> Problem to solve
Go to the line containing "match Sys2Proof.decodeTableWord nbits" in the records below. Repeat it and the lines after it exactly, all the way to the end.

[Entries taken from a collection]
════════
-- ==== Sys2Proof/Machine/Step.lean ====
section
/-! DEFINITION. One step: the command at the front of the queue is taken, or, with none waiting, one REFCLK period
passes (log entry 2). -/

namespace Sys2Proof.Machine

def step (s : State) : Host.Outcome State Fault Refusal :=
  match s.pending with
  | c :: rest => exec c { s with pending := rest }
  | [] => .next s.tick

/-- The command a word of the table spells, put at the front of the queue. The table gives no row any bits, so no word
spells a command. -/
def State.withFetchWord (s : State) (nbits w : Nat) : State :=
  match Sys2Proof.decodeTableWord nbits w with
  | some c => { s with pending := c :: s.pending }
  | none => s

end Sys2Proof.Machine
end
════════
> Exercise result
  match Sys2Proof.decodeTableWord nbits w with
  | some c => { s with pending := c :: s.pending }
  | none => s

end Sys2Proof.Machine
end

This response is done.